Exercise requirements: Up through the line that contains "s.chip := rfl", retype the entries exactly, beginning at the very first line.

The data:

-- ==== Sys2Proof/Laws/Sequencer.lean ====
section
/-!
SUPPORT. What an instruction can do, said once: a host operation is its pseudocode run by `runHost` or a rejection; a step
of the pseudocode is one of five moves; a wire command changes the chip and its draws alone.
-/

namespace Sys2Proof.Machine

@[simp] theorem emit_trace (e : Event) (s : State) : (emit e s).trace = e :: s.trace := rfl
@[simp] theorem emit_cfg (e : Event) (s : State) : (emit e s).cfg = s.cfg := rfl
@[simp] theorem emit_inbox (e : Event) (s : State) : (emit e s).inbox = s.inbox := rfl
@[simp] theorem emit_rstLine (e : Event) (s : State) : (emit e s).rstLine = s.rstLine := rfl
@[simp] theorem emit_req (e : Event) (s : State) : (emit e s).req = s.req := rfl
@[simp] theorem emit_resp (e : Event) (s : State) : (emit e s).resp = s.resp := rfl
@[simp] theorem emit_phase (e : Event) (s : State) : (emit e s).phase = s.phase := rfl
@[simp] theorem emit_csN (e : Event) (s : State) : (emit e s).csN = s.csN := rfl
@[simp] theorem emit_chip (e : Event) (s : State) : (emit e s).chip = s.chip := rfl
@[simp] theorem emit_env (e : Event) (s : State) : (emit e s).env = s.env := rfl
@[simp] theorem emit_cause (e : Event) (s : State) : (emit e s).cause = s.cause := rfl

/-- The failure exit always rejects in the sense of R236, whatever result field it keeps. -/
theorem raiseCause_rejects (c : Cause) (v : Option (List Byte)) (s : State) : Rejects c s (.next (raiseCause c v s)) :=
  ⟨_, rfl, rfl, rfl, rfl, rfl, rfl, rfl, rfl, rfl, rfl, rfl⟩

/-- `return OK = 1` is an answer. -/
theorem respondOk_eq (s : State) : respondOk s = answered { s.resp with ok := true } none s := rfl

/-- A host operation is rejected by validation or is its pseudocode (R236, R23). -/
theorem exec_host {i : Instr} (h : isHost i = true) (s : State) :
    exec i s =
      match rejectCause i with
      | some c => rejectRequest c s
      | none => runHost (hostSteps s.cfg (oldOf s) i) s := by
  cases i <;> first
    | rfl
    | (simp [isHost] at h; done)
    | skip
  · rename_i reg mask value
    simp only [exec, execStatusRegWrite, rejectCause, hostSteps]
    cases srOfReg reg <;> rfl
  · rename_i reg
    simp only [exec, execStatusRegRead, rejectCause, hostSteps]
    cases srOfReg reg <;> rfl
  · rename_i b sec pg off len
    simp only [exec, execRead, rejectCause, hostSteps]
    cases validCoords sec pg <;> rfl
  · rename_i b sec pg off tx
    simp only [exec, execPageProgram, rejectCause, hostSteps]
    cases validCoords sec pg && validProgram off tx.length <;> rfl
  · rename_i b sec
    simp only [exec, execSectorErase, rejectCause, hostSteps]
    cases validCoords sec 0 <;> rfl

/-- A running, accepted host operation takes the step its phase names. -/
theorem exec_running {i : Instr} {s : State} {ph : Phase} {m : Micro} (hi : isHost i = true)
    (hr : rejectCause i = none) (hp : s.phase = some ph) (hm : (hostSteps s.cfg ph.old i)[ph.pc]? = some m) :
    exec i s = microStep (hostSteps s.cfg ph.old i) ph m s := by
  rw [exec_host hi, hr]
  simp only [oldOf, hp, runHost, hm]

/-- The number of steps of an operation does not depend on the value it keeps. -/
theorem hostSteps_length (p : Config.Params) (old old' : Byte) (i : Instr) :
    (hostSteps p old i).length = (hostSteps p old' i).length := by
  cases i <;> rfl

/-- An accepted host operation has a first step. -/
theorem hostSteps_ne_nil (p : Config.Params) (old : Byte) {i : Instr} (h : isHost i = true) (hr : rejectCause i = none) :
    0 < (hostSteps p old i).length := by
  cases i <;> first
    | exact Nat.succ_pos _
    | (simp [isHost] at h; done)
    | (simp [rejectCause] at hr)

/-- The end of a pseudocode step: the next one, or `OK = 1`. -/
theorem advance_cases (prog : List Micro) (ph : Phase) (s : State) :
    (ph.pc + 1 < prog.length ∧ advance prog ph s = s.setPhase (some (phaseAt (ph.pc + 1) ph.old))) ∨
      (prog.length ≤ ph.pc + 1 ∧ advance prog ph s = respondOk s) := by
  unfold advance
  split
  · exact .inl ⟨‹_›, rfl⟩
  · exact .inr ⟨by omega, rfl⟩

/-- The step writes a result field of the response latch. -/
def writesResult : Micro → Bool
  | .poll _ _ => false
  | .send _ => false
  | .delay _ => false
  | .query _ _ u =>
    match u with
    | .discard => false
    | .keepOld => false
    | .expectBit _ _ _ => false
    | .expectMasked _ _ => false
    | .toRval => true
    | .toRxbuf => true
    | .verify _ => true
    | .refuseLocked _ _ => false

/-- Only the last step of an operation writes a result field. -/
theorem writesResult_last {p : Config.Params} {old : Byte} {i : Instr} {k : Nat} {m : Micro}
    (h : (hostSteps p old i)[k]? = some m) (hw : writesResult m = true) : (hostSteps p old i).length ≤ k + 1 := by
  have key : (hostSteps p old i).dropLast.all (fun m => !writesResult m) = true := by cases i <;> rfl
  by_contra hk
  have hk : k + 1 < (hostSteps p old i).length := by omega
  have hm : m ∈ (hostSteps p old i).dropLast := by
    refine List.mem_of_getElem? (i := k) ?_
    rw [List.getElem?_dropLast, if_pos (by omega), h]
  have := List.all_eq_true.1 key m hm
  simp [hw] at this

/-- The end of a bracket: on to the next step (perhaps with a result written or a value kept), the failure exit, or the
poll again. -/
theorem judge_cases (prog : List Micro) (ph : Phase) (m : Micro) (s : State) (hm : ∀ us, m ≠ .delay us) :
    (∃ old r, judge prog ph m s = advance prog { ph with old := old } (s.setResp r) ∧
        (writesResult m = false → r = s.resp)) ∨
      (∃ c v, judge prog ph m s = raiseCause c v s) ∨
      judge prog ph m s = s.setPhase (some (phaseAt ph.pc ph.old)) := by
  cases m with
  | delay us => exact absurd rfl (hm us)
  | poll op bit =>
    simp only [judge]
    split
    · split
      · exact .inr (.inr rfl)
      · exact .inl ⟨ph.old, s.resp, rfl, fun _ => rfl⟩
    · split
      · exact .inr (.inl ⟨_, _, rfl⟩)
      · exact .inr (.inr rfl)
  | send tx =>
    simp only [judge]
    split
    · exact .inl ⟨ph.old, s.resp, rfl, fun _ => rfl⟩
    · exact .inr (.inl ⟨_, _, rfl⟩)
  | query tx n u =>
    simp only [judge]
    split
    · cases u <;> simp only [useBytes]
      case discard => exact .inl ⟨ph.old, s.resp, rfl, fun _ => rfl⟩
      case keepOld => exact .inl ⟨_, s.resp, rfl, fun _ => rfl⟩
      case expectBit =>
        split
        · exact .inl ⟨ph.old, s.resp, rfl, fun _ => rfl⟩
        · exact .inr (.inl ⟨_, _, rfl⟩)
      case expectMasked =>
        split
        · exact .inl ⟨ph.old, s.resp, rfl, fun _ => rfl⟩
        · exact .inr (.inl ⟨_, _, rfl⟩)
      case toRval => exact .inl ⟨ph.old, _, rfl, by simp [writesResult]⟩
      case toRxbuf => exact .inl ⟨ph.old, _, rfl, by simp [writesResult]⟩
      case verify =>
        split
        · exact .inl ⟨ph.old, _, rfl, by simp [writesResult]⟩
        · exact .inr (.inl ⟨_, _, rfl⟩)
      case refuseLocked =>
        split
        · exact .inr (.inl ⟨_, _, rfl⟩)
        · exact .inl ⟨ph.old, s.resp, rfl, fun _ => rfl⟩
    · exact .inr (.inl ⟨_, _, rfl⟩)

/-- What a step of the pseudocode does when it answers a next state: a delay, the opening of a bracket, an exchange, the
closing of a bracket, or its judgement. -/
theorem microStep_cases {prog : List Micro} {ph : Phase} {m : Micro} {s t : State}
    (h : microStep prog ph m s = .next t) :
    (∃ us, m = .delay us ∧ ph.stage = .low ∧ t = advance prog ph (delayUs us s)) ∨
      (ph.stage = .low ∧ (∀ us, m ≠ .delay us) ∧ s.csN = true ∧
        t = (csLow s).setPhase (some { ph with stage := .send })) ∨
      (∃ tx next, s.csN = false ∧ t = exchanged tx ph next s ∧
        ((ph.stage = .send ∧ sentBytes m = some tx ∧ next = afterSend m) ∨
          ∃ n, ph.stage = .recv ∧ receiveCount m = some n ∧ tx = fillerBytes n ∧ next = fun _ => .high)) ∨
      (ph.stage = .high ∧ (∀ us, m ≠ .delay us) ∧ t = (csHigh s).setPhase (some { ph with stage := .judge })) ∨
      (ph.stage = .judge ∧ (∀ us, m ≠ .delay us) ∧ t = judge prog ph m s) := by
  have key : ∀ tx, sentBytes m = some tx → bracketStep prog ph m tx s = .next t →
      (ph.stage = .low ∧ (∀ us, m ≠ .delay us) ∧ s.csN = true ∧
        t = (csLow s).setPhase (some { ph with stage := .send })) ∨
      (∃ tx next, s.csN = false ∧ t = exchanged tx ph next s ∧
        ((ph.stage = .send ∧ sentBytes m = some tx ∧ next = afterSend m) ∨
          ∃ n, ph.stage = .recv ∧ receiveCount m = some n ∧ tx = fillerBytes n ∧ next = fun _ => .high)) ∨
      (ph.stage = .high ∧ (∀ us, m ≠ .delay us) ∧ t = (csHigh s).setPhase (some { ph with stage := .judge })) ∨
      (ph.stage = .judge ∧ (∀ us, m ≠ .delay us) ∧ t = judge prog ph m s) := by
    intro tx htx hb
    have hd : ∀ us, m ≠ .delay us := by rintro us rfl; simp [sentBytes] at htx
    unfold bracketStep at hb
    cases hst : ph.stage <;> simp only [hst] at hb
    · split at hb
      · exact .inl ⟨rfl, hd, ‹_›, by simpa using hb.symm⟩
      · simp at hb
    · simp only [exchangeStep] at hb
      split at hb
      · simp at hb
      · exact .inr (.inl ⟨tx, _, eq_false_of_ne_true ‹_›, by simpa using hb.symm, .inl ⟨rfl, htx, rfl⟩⟩)
    · split at hb
      · rename_i n hn
        simp only [exchangeStep] at hb
        split at hb
        · simp at hb
        · exact .inr (.inl ⟨_, _, eq_false_of_ne_true ‹_›, by simpa using hb.symm, .inr ⟨n, rfl, hn, rfl, rfl⟩⟩)
      · simp at hb
    · exact .inr (.inr (.inl ⟨rfl, hd, by simpa using hb.symm⟩))
    · exact .inr (.inr (.inr ⟨rfl, hd, by simpa using hb.symm⟩))
  cases m with
  | delay us =>
    simp only [microStep] at h
    split at h
    · exact .inl ⟨us, rfl, ‹_›, by simpa using h.symm⟩
    · simp at h
  | poll op bit => exact .inr (key _ rfl h)
  | send tx => exact .inr (key _ rfl h)
  | query tx n u => exact .inr (key _ rfl h)

/-- What a host operation does when it answers a next state: rejection, acceptance, or a step of its pseudocode. -/
theorem exec_host_cases {i : Instr} {s t : State} (hi : isHost i = true) (h : exec i s = .next t) :
    (∃ c, rejectCause i = some c ∧ t = raiseCause c none s) ∨
      (rejectCause i = none ∧ s.phase = none ∧ t = startOperation s) ∨
      (rejectCause i = none ∧ ∃ ph m, s.phase = some ph ∧ (hostSteps s.cfg ph.old i)[ph.pc]? = some m ∧
        microStep (hostSteps s.cfg ph.old i) ph m s = .next t) := by
  rw [exec_host hi] at h
  cases hr : rejectCause i with
  | some c =>
    rw [hr] at h
    exact .inl ⟨c, rfl, by simpa [rejectRequest] using h.symm⟩
  | none =>
    rw [hr] at h
    simp only [runHost] at h
    cases hp : s.phase with
    | none =>
      rw [hp] at h
      exact .inr (.inl ⟨rfl, rfl, by simpa using h.symm⟩)
    | some ph =>
      simp only [hp, oldOf] at h
      split at h
      · rename_i m hm
        exact .inr (.inr ⟨rfl, ph, m, rfl, hm, h⟩)
      · simp at h

/-- What a host operation's step can change: not the latch, what waits, the parameters or the reset line; of the chip its
frame, its closed frame, and what a completed cycle changes. -/
theorem exec_host_moves {i : Instr} {s t : State} (hi : isHost i = true) (h : exec i s = .next t) :
    (t.cfg = s.cfg ∧ t.req = s.req ∧ t.inbox = s.inbox ∧ t.rstLine = s.rstLine) ∧
      ∃ c f g, Settled s.chip c ∧ t.chip = { c with frame := f, closed := g } := by
  have same : ∀ d : Chip, ∃ c f g, Settled d c ∧ d = { c with frame := f, closed := g } :=
    fun d => ⟨d, d.frame, d.closed, .refl d, rfl⟩
  have adv : ∀ (prog : List Micro) (ph : Phase) (r : Response),
      advance prog ph (s.setResp r) = t → (t.cfg = s.cfg ∧ t.req = s.req ∧ t.inbox = s.inbox ∧ t.rstLine = s.rstLine) ∧
        t.chip = s.chip := by
    rintro prog ph r rfl
    obtain ⟨-, h⟩ | ⟨-, h⟩ := advance_cases prog ph (s.setResp r) <;> rw [h] <;> exact ⟨⟨rfl, rfl, rfl, rfl⟩, rfl⟩
  obtain ⟨c, -, rfl⟩ | ⟨-, -, rfl⟩ | ⟨-, ph, m, hp, hm, h⟩ := exec_host_cases hi h
  · exact ⟨⟨rfl, rfl, rfl, rfl⟩, same s.chip⟩
  · exact ⟨⟨rfl, rfl, rfl, rfl⟩, same s.chip⟩
  · obtain ⟨us, -, -, rfl⟩ | ⟨-, -, -, rfl⟩ | ⟨tx, nx, -, rfl, -⟩ | ⟨-, -, rfl⟩ | ⟨-, hd, rfl⟩ := microStep_cases h
    · obtain ⟨-, h⟩ | ⟨-, h⟩ := advance_cases (hostSteps s.cfg ph.old i) ph (delayUs us s) <;> rw [h] <;>
        exact ⟨⟨rfl, rfl, rfl, rfl⟩, same s.chip⟩
    · exact ⟨⟨rfl, rfl, rfl, rfl⟩, s.chip, [], s.chip.closed, .refl _, rfl⟩
    · obtain ⟨c, hc, he⟩ := exchange_settled s.cfg tx s.world
      exact ⟨⟨rfl, rfl, rfl, rfl⟩, c, _, c.closed, hc, he⟩
    · simp only [csHigh, closeBracket]
      split
      · exact ⟨⟨rfl, rfl, rfl, rfl⟩, same s.chip⟩
      · exact ⟨⟨rfl, rfl, rfl, rfl⟩, s.chip, [], some s.chip.frame, .refl _, rfl⟩
    · obtain ⟨old, r, h, -⟩ | ⟨c, v, h⟩ | h := judge_cases (hostSteps s.cfg ph.old i) ph m s hd
      · obtain ⟨h1, h2⟩ := adv _ _ r h.symm
        exact ⟨h1, h2 ▸ same s.chip⟩
      · rw [h]; exact ⟨⟨rfl, rfl, rfl, rfl⟩, same s.chip⟩
      · rw [h]; exact ⟨⟨rfl, rfl, rfl, rfl⟩, same s.chip⟩

/-- A wire command always answers a next state; it changes the chip and its draws alone, and is done with its frame. -/
theorem exec_wire {i : Instr} (hi : isHost i = false) (s : State) :
    ∃ c e, exec i s = .next ((s.setChip c).setEnv e) ∧ c.frame = s.chip.frame ∧ c.closed = none := by
  have key : ∀ f : Chip → Chip, (∀ c, (f c).frame = c.frame) →
      ∃ c e, chipCommand f s = .next ((s.setChip c).setEnv e) ∧ c.frame = s.chip.frame ∧ c.closed = none :=
    fun f hf => ⟨finishCommand (f s.chip), s.env, rfl, hf s.chip, rfl⟩
  have hlock : ∀ p f, (∀ c : Chip, (f c).frame = c.frame) → ∀ c, (lockCommand p f c).frame = c.frame := by
    intro p f hf c
    unfold lockCommand
    split
    · split
      · exact hf c
      · exact hf c
    · rfl
  have hset : ∀ b v c, (setLockBit b v c).frame = c.frame := fun _ _ _ => rfl
  have hsw : ∀ p r d c, (statusWrite p r d c).frame = c.frame := by
    intro p r d c
    unfold statusWrite
    split
    · cases r <;> rfl
    · rfl
  have her : ∀ b n c, (eraseRegion b n c).frame = c.frame := by
    intro b n c
    unfold eraseRegion
    split
    · split <;> rfl
    · rfl
  have hpp : ∀ a d c, (pageProgram a d c).frame = c.frame := by
    intro a d c
    unfold pageProgram
    split
    · split <;> rfl
    · rfl
  cases i <;> first
    | (simp [isHost] at hi; done)
    | exact key id fun _ => rfl
    | exact key _ (hsw _ _ _)
    | exact key _ (her _ _)
    | exact key _ (hpp _ _)
    | exact key _ (hlock _ _ (hset _ _))
    | exact key _ (hlock _ _ fun _ => rfl)
    | skip
  case wireWren => exact key (fun c => if chipBusy c then c else setWel true c) fun c => by split <;> rfl
  case wireVwren => exact key (fun c => if chipBusy c then c else setVsrEn true c) fun c => by split <;> rfl
  case wireRsten =>
    exact ⟨{ s.chip with closed := none, rstEn := if chipBusy s.chip then s.chip.rstEn else true }, s.env, rfl, rfl, rfl⟩
  case wireRst =>
    show ∃ c e, execWireRst s = _ ∧ _
    unfold execWireRst
    split
    · exact ⟨_, _, rfl, rfl, rfl⟩
    · exact key id fun _ => rfl

/-- A request tuple decodes to a host operation. -/
theorem decodeRequest_isHost {p : Config.Params} {r : Request} {i : Instr} (h : decodeRequest p r = .ok i) :
    isHost i = true := by
  unfold decodeRequest at h
  split at h <;> first
    | (split at h <;> first | exact (Except.ok.inj h) ▸ rfl | simp at h)
    | exact (Except.ok.inj h) ▸ rfl

/-- A frame decodes to a wire command. -/
theorem decodeFrame_isWire {p : Config.Params} {f : List Byte} {i : Instr} (h : decodeFrame p f = .ok i) :
    isHost i = false := by
  cases f with
  | nil => simp [decodeFrame] at h
  | cons op rest =>
    simp only [decodeFrame, withAddress, withData] at h
    split at h <;> first
      | (simp at h; done)
      | (split at h <;> first | exact (Except.ok.inj h) ▸ rfl | simp at h)
      | exact (Except.ok.inj h) ▸ rfl

end Sys2Proof.Machine
end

Result of the task:
-- ==== Sys2Proof/Laws/Sequencer.lean ====
section
/-!
SUPPORT. What an instruction can do, said once: a host operation is its pseudocode run by `runHost` or a rejection; a step
of the pseudocode is one of five moves; a wire command changes the chip and its draws alone.
-/

namespace Sys2Proof.Machine

@[simp] theorem emit_trace (e : Event) (s : State) : (emit e s).trace = e :: s.trace := rfl
@[simp] theorem emit_cfg (e : Event) (s : State) : (emit e s).cfg = s.cfg := rfl
@[simp] theorem emit_inbox (e : Event) (s : State) : (emit e s).inbox = s.inbox := rfl
@[simp] theorem emit_rstLine (e : Event) (s : State) : (emit e s).rstLine = s.rstLine := rfl
@[simp] theorem emit_req (e : Event) (s : State) : (emit e s).req = s.req := rfl
@[simp] theorem emit_resp (e : Event) (s : State) : (emit e s).resp = s.resp := rfl
@[simp] theorem emit_phase (e : Event) (s : State) : (emit e s).phase = s.phase := rfl
@[simp] theorem emit_csN (e : Event) (s : State) : (emit e s).csN = s.csN := rfl
@[simp] theorem emit_chip (e : Event) (s : State) : (emit e s).chip = s.chip := rfl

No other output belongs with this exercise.